Plant systems have complete access to carbon dioxide necessary depending on location. A system at sea level has 450ppm during the day and 780ppm at night.


The system pictured above is located at a US airport producing local food for their needs. The aeroponic system does not have to be a flat bed but can also be managed like this allowing for more growth per square footage.

Values / Conclusions

This proto-city overview is an examination of how we need to redefine what city living is and promote a new ideal. That of suburban style American dream life is not sustainable with the current growth rates of the world. In locations like China and Africa where the population will grow most dramatically completely new construction will be required. Designing compact living spaces with the promotion of little necessary travel is largely promoted by value needs. With reduction is CO2 output the expected growth in the population can be mitigated. This project is not a complete solution but a combination of relatively simple techniques we believe are necessary in modern city design. The incorporation of these techniques into a city design reduces energy usage in construction, agriculture, and transportation requirements. Using recycled materials, green spaces, public transportation, compact layout (with carefully planned use locations) and local agriculture resources Megatons of CO2 are not emitted when compared to a city/suburb that does not take these measures but that are still being built.

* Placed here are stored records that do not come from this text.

-- ==== Sys2Proof/Machine/Monitor.lean ====
section
/-! DEFINITION. The resident monitor (23 R580 to R590). -/

namespace Sys2Proof.Machine

/-! ## Frames (R580 to R582) -/

/-- Bytes from the first sync on; a last byte that may begin one is kept. -/
def huntSync : List Byte → List Byte
  | [] => []
  | [a] => if a = 0xA5 then [a] else []
  | a :: b :: l => if a = 0xA5 ∧ b = 0x5A then a :: b :: l else huntSync (b :: l)

/-- What a receiver makes of bytes: it needs more, discards a frame, or has one. The bytes not yet used follow. -/
inductive MonRx where
  | more (rest : List Byte)
  | bad (rest : List Byte)
  | frame (seq cmd : Nat) (payload rest : List Byte)
deriving DecidableEq, Repr

/-- A receiver over bytes. -/
def monReceive (b : List Byte) : MonRx :=
  let d := huntSync b
  let n := fieldAt d 2 2
  if d.length < 4 then .more d
  else if 1024 < n then .bad (d.drop 4)
  else if d.length < 8 + n then .more d
  else if fieldAt d (6 + n) 2 ≠ crc16 (slice d 2 (4 + n)) then .bad (d.drop (8 + n))
  else .frame (fieldAt d 4 1) (fieldAt d 5 1) (slice d 6 n) (d.drop (8 + n))

/-- A frame with its sync and CRC. -/
def monFrameBytes (seq cmd : Nat) (payload : List Byte) : List Byte :=
  let b := leBytes 2 payload.length ++ leBytes 1 seq ++ leBytes 1 cmd ++ payload
  [0xA5, 0x5A] ++ b ++ leBytes 2 (crc16 b)

/-- Bytes sent over a transport. -/
def State.monSend (s : State) (transport : Nat) (b : List Byte) : State :=
  if transport = 2 then (s.updMgt fun m => { m with m2h := m.m2h ++ b }).m2hFlush else s.emit (.monitor transport b)

/-- A request answered; a BUSY answer is not cached. -/
def State.monRespond (s : State) (r : MonReq) (status : Nat) (data : List Byte) : State :=
  let b := monFrameBytes r.seq (r.cmd + 0x80) (leBytes 1 status ++ data)
  let s1 := s.monSend r.transport b
  if status = 3 then s1
  else s1.updMgt fun m => { m with cache := SMap.set none m.cache r.transport (some ⟨r.seq, r.cmd, b⟩) }

/-- A frame discarded. -/
def State.monDiscard (s : State) (transport : Nat) : State :=
  ((s.count F.MON_CNT_bad).setFlag F.MON_STATUS_frame_err true).raiseFirst Flt.MON_FRAME_ERROR transport s.second [] 1

/-- Command codes of the monitor. -/
def monKnown (cmd : Nat) : Bool := decide (1 ≤ cmd) && decide (cmd ≤ 0x11) && decide (cmd ≠ 0x0F)

/-- A frame accepted: a repeated request gets the cached response, a new one at shed level 2 is answered BUSY, an unknown
one BAD_CMD; any other waits its turn. -/
def State.monAccept (s : State) (r : MonReq) : State :=
  let s1 := s.count F.MON_CNT_ok
  let fresh :=
    if 2 ≤ s.shed then (s1.count F.MB_SHED_CNT_busy).monRespond r 3 []
    else if !monKnown r.cmd then s1.monRespond r 1 []
    else s1.updMgt fun m => { m with requests := m.requests ++ [r] }
  match SMap.get none s.mgt.cache r.transport with
  | some c => if c.seq = r.seq ∧ c.cmd = r.cmd then s1.monSend r.transport c.response else fresh
  | none => fresh

/-- Whether a transport carries frames: the complex runs, and the transport is enabled. -/
def State.monOpen (s : State) (transport : Nat) : Bool :=
  s.mgtRuns && (if transport = 0 then s.flag F.MON_CFG_uart_en else if transport = 1 then s.flag F.MON_CFG_i3c_en else decide (transport = 2))

/-- What a receiver has made of the bytes of a transport. -/
def State.monTake (s : State) (transport : Nat) : MonRx → State
  | .more _ => s
  | .bad _ => s.monDiscard transport
  | .frame seq cmd payload _ => s.monAccept ⟨transport, seq, cmd, payload⟩

/-- Bytes of the mailbox channel that the monitor has not taken. -/
def State.h2m (s : State) : List Byte :=
  let cons := s.fld F.MON_H2M_IDX_cons
  (List.range (min 2048 ((s.fld F.MON_H2M_IDX_prod + 65536 - cons) % 65536))).flatMap fun i => s.bar2Get (0x8000 + (cons + i) % 2048) 1

/-- The bytes a receiver leaves. -/
def MonRx.rest : MonRx → List Byte
  | .more r => r
  | .bad r => r
  | .frame _ _ _ r => r

/-- A frame received over a transport: over the mailbox channel the bytes are those of its buffer. -/
def State.monFrame (s : State) (transport : Nat) (b : List Byte) : State :=
  if !s.monOpen transport then s
  else if transport = 2 then
    let rx := monReceive s.h2m
    let cons := (s.fld F.MON_H2M_IDX_cons + (s.h2m.length - rx.rest.length)) % 65536
    (s.setFld F.MON_H2M_IDX_cons cons).monTake 2 rx
  else s.monTake transport (monReceive b)

/-! ## Requests (R583, R584) -/

/-- The request at the front, of command `cmd` and minor `minor`, executed and answered. A command before HELLO, or above
the minor in force, is BAD_CMD; a payload that is not of `size` bytes is BAD_PARAM. -/
def State.monRun (s : State) (cmd minor : Nat) (size : Nat → Bool) (f : State → List Byte → Nat × List Byte × State) : State :=
  match s.mgt.requests with
  | [] => s
  | r :: l =>
    if !s.mgtRuns ∨ r.cmd ≠ cmd then s
    else
      let t := s.updMgt fun m => { m with requests := l }
      let low := match s.mgt.monMinor with
        | none => decide (cmd ≠ 1)
        | some m => decide (m < minor)
      let a := if low then (1, [], t) else if !size r.payload.length then (2, [], t) else f t r.payload
      (a.2.2.monRespond r a.1 a.2.1).srcSince s 3

/-- HELLO (R583). -/
def State.monHello (s : State) (p : List Byte) : Nat × List Byte × State :=
  if fieldAt p 0 1 ≠ 1 then (4, [], s)
  else
    let m := min (fieldAt p 1 1) 1
    (0, leBytes 1 1 ++ leBytes 1 m ++ leBytes 4 (s.reg R.DEV_ID).toNat, s.updMgt fun g => { g with monMinor := some m })

/-- READ_REG and READ_REG_LIVE (R586). -/
def State.monReadReg (peek : Bool) (s : State) (p : List Byte) : Nat × List Byte × State :=
  let off := fieldAt p 0 4
  let n := fieldAt p 4 1
  if n = 0 ∨ 0x10000000 < off + 4 * n then (2, [], s)
  else
    match s.csrRange off (4 * n) peek with
    | (some b, t) => (0, b, t)
    | (none, t) => (6, [], t)

/-- WRITE_REG. -/
def State.monWriteReg (s : State) (p : List Byte) : Nat × List Byte × State :=
  let off := fieldAt p 0 4
  if 0x10000000 ≤ off then (2, [], s)
  else
    let w := s.csrRangePut off (slice p 4 4)
    (if w.1 then 0 else 6, [], w.2)

/-- Whether a foreground owner of a bank's port is stopped (R585). -/
def State.ownerStopped (s : State) (bank : Nat) (portB : Bool) : Bool :=
  match s.fgOwner bank portB with
  | some (.mover j) =>
    let g := s.engine ((if j < 128 then bank / 256 else bank / 256 + 48) * 128 + j % 128)
    g.halted && !g.mover.busy
  | some _ => false
  | none => true

/-- Whether the monitor may reach a bank (R585). -/
def State.monBank (s : State) (bank : Nat) : Bool :=
  !s.released || (match s.ownerClass bank with
    | 0 => s.held (bank / 256) || (s.ownerStopped bank false && s.ownerStopped bank true)
    | 2 => (List.range 1024).all fun q =>
        let x := bank / 256 / 12 * 1024 + q
        s.flag F.QM_Q_CFG0_far x || s.qStopped x
    | _ => true)

/-- Whether the monitor may reach every bank of a range; a refusal is recorded. -/
def State.monBanks (s : State) (off n : Nat) : Bool := (wordsOf off n).all fun w => s.monBank (s.locate w).1

/-- A read of memory for the monitor (R585). -/
def State.monRead (s : State) (p : List Byte) : Nat × List Byte × State :=
  let a := fieldAt p 0 8
  let n := fieldAt p 8 2
  let done := fun (r : Option (List Byte) × State) => match r with
    | (some b, t) => (0, b, t)
    | (none, t) => (6, [], t)
  if n = 0 ∨ 1023 < n then (2, [], s)
  else
    match targetOf a with
    | .dram _ => done (s.devRead 4 a n)
    | .bank off => if s.monBanks off n then done (s.devRead 4 a n) else (4, [], s.raise Flt.MON_REFUSED)
    | t => done (s.targetRead 2 57 t n)

/-- A write of memory for the monitor (R585). -/
def State.monWrite (s : State) (p : List Byte) : Nat × List Byte × State :=
  let a := fieldAt p 0 8
  let data := p.drop 8
  let done := fun (w : Bool × State) => (if w.1 then 0 else 6, ([] : List Byte), w.2)
  match targetOf a with
  | .dram _ => done (s.devWrite 4 a data)
  | .bank off => if s.monBanks off data.length then done (s.devWrite 4 a data) else (4, [], s.raise Flt.MON_REFUSED)
  | t => done (s.targetPut 2 57 t data)

/-- BREAK (R588). -/
def State.monBreak (s : State) (p : List Byte) : Nat × List Byte × State :=
  let e := fieldAt p 0 2
  let n := fieldAt p 2 1
  let en := fieldAt p 3 1
  let a := fieldAt p 4 2
  if engines ≤ e ∨ 3 < n ∨ 1 < en ∨ 1023 < a then (2, [], s)
  else (0, [], (s.setFlag (F.MON_BP_en.nth n) (decide (en = 1)) e).setFld (F.MON_BP_addr.nth n) a e)

/-- ENG_SIGNAL of the monitor. -/
def State.monSignal (s : State) (p : List Byte) : Nat × List Byte × State :=
  if engines ≤ fieldAt p 0 2 then (2, [], s) else (0, [], s.engSignal (fieldAt p 0 2))

/-- GET_FAULTS of the monitor (25 R623). -/
def State.monFaults (s : State) (p : List Byte) : Nat × List Byte × State :=
  (0, (s.faultsFrom (fieldAt p 0 4) 31).flatMap entryBytes, s)

/-- SETTINGS: `good` whether the flash write of op 1 succeeds. -/
def State.monSettings (good : Bool) (s : State) (p : List Byte) : Nat × List Byte × State :=
  let off := fieldAt p 1 2
  let data := p.drop 3
  match fieldAt p 0 1 with
  | 0 =>
    if 4096 < off + data.length then (2, [], s)
    else
      let buf := (data.zipIdx).foldl (fun (b : SMap Byte) x => SMap.set 0 b (off + x.2) x.1) s.mgt.setBuf
      (0, [], s.updMgt fun m => { m with setBuf := buf })
  | 1 =>
    let r := s.settingsWrite ((List.range 4096).map fun i => SMap.get 0 s.mgt.setBuf i) good
    (if r.1 = 0 then 0 else if r.1 = 2 then 2 else 6, [], r.2)
  | 2 =>
    match s.stu.settings with
    | none => (4, [], s)
    | some b => if 4096 ≤ off then (2, [], s) else (0, (b.drop off).take 1023, s)
  | _ => (2, [], s)

/-- GET_VX_MAP of the monitor. -/
def State.monVxMap (s : State) (p : List Byte) : Nat × List Byte × State :=
  (0, leBytes 4 (s.fld F.VX_MAP_GEN_gen) ++ ((s.vx.map.drop (fieldAt p 0 2)).take 63).flatMap mapBytes, s)

/-- CAPTURE: the masks, src, and go. -/
def State.monCapture (s : State) (p : List Byte) : Nat × List Byte × State :=
  if 1 < fieldAt p 12 1 then (2, [], s)
  else
    let s1 := (List.range 3).foldl (fun (t : State) i => t.csrWrite (R.FAB_CAP_MASK0 + 4 * i) (fieldAt p (4 * i) 4)) s
    let v := putBits 1 F.FAB_CAP_CTRL_src.hi F.FAB_CAP_CTRL_src.lo (fieldAt p 12 1)
    (if s.capBusy then 4 else 0, [], s1.csrWrite R.FAB_CAP_CTRL v)

/-- READ_CAPTURE of the monitor (R590). -/
def State.monReadCapture (s : State) (p : List Byte) : Nat × List Byte × State :=
  let n := fieldAt p 4 2
  if n = 0 ∨ 1021 < n then (2, [], s)
  else
    match s.capRange (fieldAt p 0 4) n with
    | .error code => (code, [], s)
    | .ok b => (0, leBytes 2 (s.fld F.FAB_CAP_STAT_seq) ++ b, s)

/-! ## ENG_CTRL (R587) -/

/-- An engine command given. -/
def State.engOp (s : State) (e op : Nat) : State :=
  match op with
  | 1 => s.engHalt e
  | 2 => s.engResume e
  | 3 => s.engStep e
  | _ => s.engReset e

/-- The ENG_CTRL at the front: its command is written, and answered at once, or for HALT and STEP once the engine has
halted. -/
def State.engCtrl (s : State) : State :=
  match s.mgt.requests with
  | [] => s
  | r :: l =>
    let e := fieldAt r.payload 0 2
    let op := fieldAt r.payload 2 1
    if !s.mgtRuns ∨ r.cmd ≠ 7 then s
    else if r.payload.length ≠ 3 ∨ engines ≤ e ∨ op = 0 ∨ 4 < op ∨ s.mgt.monMinor.isNone then
      s.monRun 7 0 (fun n => decide (n = 3)) fun t _ => (2, [], t)
    else
      let s1 := if s.mgt.ctrlSince.isNone then s.engOp e op else s
      let st := s1.engState e
      if op % 2 = 0 ∨ st % 8 = 1 then
        ((s1.updMgt fun m => { m with requests := l, ctrlSince := none }).monRespond r 0 (leBytes 4 st)).srcSince s 3
      else s1.updMgt fun m => { m with ctrlSince := some (m.ctrlSince.getD s.time.ns) }

/-- A HALT or STEP not done after 1 ms is answered PENDING, and stays in force. -/
def State.engCtrlPending (s : State) : State :=
  match s.mgt.requests with
  | [] => s
  | r :: l =>
    if !s.mgtRuns ∨ s.mgt.ctrlSince.isNone ∨ s.engState (fieldAt r.payload 0 2) % 8 = 1 then s
    else (s.updMgt fun m => { m with requests := l, ctrlSince := none }).monRespond r 5 []

/-! ## Commands -/

/-- MON_FRAME (R582): monitor traffic also wakes the device (22 R547). -/
def execMonFrame (transport : Nat) (bytes : List Byte) (s : State) : Result := .next (s.monFrame transport bytes).devWake

/-- HELLO (R583). -/
def execHello (s : State) : Result := .next (s.monRun 1 0 (fun n => decide (n = 2)) State.monHello)

/-- READ_REG (R586). -/
def execReadReg (s : State) : Result := .next (s.monRun 2 0 (fun n => decide (n = 5)) (State.monReadReg true))

/-- READ_REG_LIVE (R586). -/
def execReadRegLive (s : State) : Result := .next (s.monRun 3 0 (fun n => decide (n = 5)) (State.monReadReg false))

/-- WRITE_REG (R584). -/
def execWriteReg (s : State) : Result := .next (s.monRun 4 0 (fun n => decide (n = 8)) State.monWriteReg)

/-- READ_MEM (R585). -/
def execReadMem (s : State) : Result := .next (s.monRun 5 0 (fun n => decide (n = 10)) State.monRead)

/-- WRITE_MEM (R585): 1 to 1,016 bytes of data. -/
def execWriteMem (s : State) : Result := .next (s.monRun 6 0 (fun n => decide (9 ≤ n)) State.monWrite)

/-- ENG_CTRL (R587). -/
def execEngCtrl (s : State) : Result := .next s.engCtrl

/-- ENG_CTRL_PENDING (R587). -/
def execEngCtrlPending (s : State) : Result := .next s.engCtrlPending

/-- BREAK (R588). -/
def execBreakCmd (s : State) : Result := .next (s.monRun 8 0 (fun n => decide (n = 6)) State.monBreak)

/-- ENG_SIGNAL of the monitor (R584). -/
def execMonEngSignal (s : State) : Result := .next (s.monRun 9 0 (fun n => decide (n = 2)) State.monSignal)

/-- GET_FAULTS of the monitor (25 R623). -/
def execMonGetFaults (s : State) : Result := .next (s.monRun 10 0 (fun n => decide (n = 4)) State.monFaults)

/-- SETTINGS (R584). -/
def execSettings (good : Bool) (s : State) : Result :=
  .next (s.monRun 11 0 (fun n => decide (3 ≤ n)) (State.monSettings good))

/-- GET_FACTORY of the monitor (R584). -/
def execMonGetFactory (s : State) : Result :=
  .next (s.monRun 12 0 (fun n => decide (n = 0)) fun t _ => (0, t.factoryPublic, t))

/-- REBOOT of the monitor (R584): the response is sent, then a start-up begins. -/
def execMonReboot (s : State) : Result :=
  .next (let t := s.monRun 13 0 (fun n => decide (n = 0)) fun t _ => (0, [], t)
    let go := match s.mgt.requests with
      | [] => false
      | r :: _ => decide (r.cmd = 13) && decide (r.payload = []) && s.mgt.monMinor.isSome && s.mgtRuns
    if go then t.startUp false true else t)

/-- GET_VX_MAP of the monitor (R584). -/
def execMonGetVxMap (s : State) : Result := .next (s.monRun 14 0 (fun n => decide (n = 2)) State.monVxMap)

/-- CAPTURE (R584; 03 R105). -/
def execCapture (s : State) : Result := .next (s.monRun 16 1 (fun n => decide (n = 13)) State.monCapture)

/-- READ_CAPTURE of the monitor (R590). -/
def execMonReadCapture (s : State) : Result := .next (s.monRun 17 1 (fun n => decide (n = 6)) State.monReadCapture)

/-- MON_FRAME_GAP_TIMEOUT (R582): the UART's partial frame is discarded. -/
def execMonFrameGapTimeout (s : State) : Result := .next (if s.monOpen 0 then s.monDiscard 0 else s)

/-- I3C_DYNAMIC_ADDRESS (R580). -/
def execI3cDynamicAddress (address : Nat) (s : State) : Result :=
  .next (if s.monOpen 1 then (s.updMgt fun m => { m with i3cAddr := some (address % 128) }).setFlag F.MON_STATUS_i3c_dyn true else s)

end Sys2Proof.Machine
end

One thing that is clear and obvious is that our path forward as individuals and as a growing population base is forethought into environmental effects must be considered and can be considered regardless of socioeconomic status. Promoting the use of local materials for construction is not only efficient but can be culturally relevant (such as a resurgence in the use of pueblo materials). City structure that promotes easy access and public transit has a large role. Techniques of hydroponics and aeroponics are great for locations where land quality is very poor and provide sustenance for lower income families. These technologies are also equally as helpful for traditional suburban families. Regardless of socioeconomic or geographical location many of these techniques can be applied and produce significant effects.